Me encanta hablar. De el libro que leo, la serie que vi o veo, de relaciones, de nadar, del karate, de escribir, de la luna, de lo que sea. Con tal de no contar nada de lo que me pasa verdaderamente. Creo que me siento más cómoda cuando estoy escuchando a alguien y no tengo que decir nada.

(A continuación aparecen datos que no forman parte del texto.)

-- ==== Sys2Proof/Laws/Curve.lean ====
section
/-! SUPPORT. The point functions in the ring of integers modulo `P`: ranges, and what each coordinate is there. -/

namespace Sys2Proof.Machine

/-- A reduced natural whose class is that of the integer `z` is `z mod P`. -/
theorem int_of_cast_eq {P n : Nat} {z : Int} (h : n < P) (hc : (n : ZMod P) = (z : ZMod P)) : (n : Int) = z % P := by
  have hz : ((n : Int) : ZMod P) = (z : ZMod P) := by simpa using hc
  rw [ZMod.intCast_eq_intCast_iff] at hz
  rw [← hz, Int.emod_eq_of_lt] <;> omega

/-- The difference of congruent operands is 0. -/
theorem subP_eq_zero {P a b : Nat} (hP : 0 < P) : subP P a b = 0 ↔ a % P = b % P := by
  have h := subP_int hP a b
  have hz : ((a : Int) - b) % P = 0 ↔ (a : Int) % P = (b : Int) % P := Int.emod_eq_emod_iff_emod_sub_eq_zero.symm
  constructor
  · intro h0
    have := hz.1 (by omega)
    exact_mod_cast this
  · intro h0
    have := hz.2 (by exact_mod_cast h0)
    omega

theorem jadd_lt {P : Nat} (hP : 0 < P) (p q : Jac) :
    (jadd P p q).X < P ∧ (jadd P p q).Y < P ∧ (jadd P p q).Z < P :=
  ⟨subP_lt hP _ _, subP_lt hP _ _, mulP_lt hP _ _⟩

theorem jdbl_lt {P : Nat} (hP : 0 < P) (p : Jac) :
    (jdbl P p).X < P ∧ (jdbl P p).Y < P ∧ (jdbl P p).Z < P :=
  ⟨subP_lt hP _ _, subP_lt hP _ _, mulP_lt hP _ _⟩

/-- The three coordinates of JADD in the ring of integers modulo `P` (R102). -/
theorem jadd_cast {P : Nat} (hP : 0 < P) (p q : Jac) :
    let U1 : ZMod P := p.X * (q.Z : ZMod P) ^ 2
    let H : ZMod P := q.X * (p.Z : ZMod P) ^ 2 - U1
    let S1 : ZMod P := p.Y * (q.Z : ZMod P) ^ 3
    let R : ZMod P := q.Y * (p.Z : ZMod P) ^ 3 - S1
    ((jadd P p q).X : ZMod P) = R ^ 2 - H ^ 3 - 2 * (U1 * H ^ 2) ∧
      ((jadd P p q).Y : ZMod P) = R * (U1 * H ^ 2 - (R ^ 2 - H ^ 3 - 2 * (U1 * H ^ 2))) - S1 * H ^ 3 ∧
      ((jadd P p q).Z : ZMod P) = p.Z * q.Z * H := by
  refine ⟨?_, ?_, ?_⟩ <;> simp [jadd, subP_cast hP] <;> ring

/-- The three coordinates of JDBL in the ring of integers modulo `P` (R104). -/
theorem jdbl_cast {P : Nat} (hP : 0 < P) (p : Jac) :
    let D : ZMod P := 4 * p.X * (p.Y : ZMod P) ^ 2
    let E : ZMod P := 3 * (p.X : ZMod P) ^ 2
    ((jdbl P p).X : ZMod P) = E ^ 2 - 2 * D ∧
      ((jdbl P p).Y : ZMod P) = E * (D - (E ^ 2 - 2 * D)) - 8 * (p.Y : ZMod P) ^ 4 ∧
      ((jdbl P p).Z : ZMod P) = 2 * p.Y * p.Z := by
  refine ⟨?_, ?_, ?_⟩ <;> simp [jdbl, subP_cast hP] <;> ring

/-- What the lowering answers where `Z` has an inverse (R101). -/
theorem lowerPt_ok {P : Nat} (hP : 0 < P) {j : Jac} (h : Nat.gcd (j.Z % P) P = 1) :
    ∃ a, lowerPt P j = .ok a ∧ a.px < P ∧ a.py < P ∧ (a.px : ZMod P) * (j.Z : ZMod P) ^ 2 = j.X ∧
      (a.py : ZMod P) * (j.Z : ZMod P) ^ 3 = j.Y := by
  obtain ⟨u, hu, _, hm⟩ := invP_ok hP h
  have hc : (u : ZMod P) * j.Z = 1 := by
    have := (ZMod.natCast_eq_natCast_iff' (u * j.Z) 1 P).2 (by simpa using hm)
    simpa using this
  refine ⟨{ px := mulP P j.X (mulP P u u), py := mulP P j.Y (mulP P (mulP P u u) u) }, by simp only [lowerPt, hu],
    mulP_lt hP _ _, mulP_lt hP _ _, ?_, ?_⟩
  · simp only [mulP_cast]
    linear_combination (j.X : ZMod P) * ((u : ZMod P) * j.Z + 1) * hc
  · simp only [mulP_cast]
    linear_combination (j.Y : ZMod P) * (((u : ZMod P) * j.Z) ^ 2 + (u : ZMod P) * j.Z + 1) * hc

/-- What the lowering answers where `Z` has none (R101). -/
theorem lowerPt_error {P : Nat} {j : Jac} (h : Nat.gcd (j.Z % P) P ≠ 1) : lowerPt P j = .error .notInvertible := by
  simp [lowerPt, invP_error h]

theorem scalarLoop_append (P : Nat) (base : Jac) (bits : List Bool) (b : Bool) :
    scalarLoop P base (bits ++ [b]) = scalarBit P base (scalarLoop P base bits) b := by
  simp [scalarLoop]

end Sys2Proof.Machine
end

Antes de escribir y poder dejar en forma más permanente las cosas que nos imaginábamos del pasado, nos contábamos cosas. De la creación del mundo, de dónde veníamos, hacia dónde íbamos. Hay magia en la palabra hablada. El refrán “las palabras se las lleva el viento” no es una sentencia negativa. Es el reconocimiento de la vida que poseen las cosas que decimos. Cada palabra que escapa de nuestras bocas cobra una autonomía. Ni siquiera las podemos recoger. Una vez dichas, existen y no hay forma de ignorarlas.
Por eso las cosas que compartimos de nosotros mismos se vuelven más reales una vez contadas. Y la persona que las recibe es para siempre dueña de un pedazo nuestro. Aunque no lo quiera.
Darnos en nuestras palabras es un acto permanente, delicado, íntimo. Por eso platicamos de muchas cosas y rara vez contamos lo que llevamos dentro. Y está bien. Nuestra esencia se gasta y no siempre la podemos recuperar.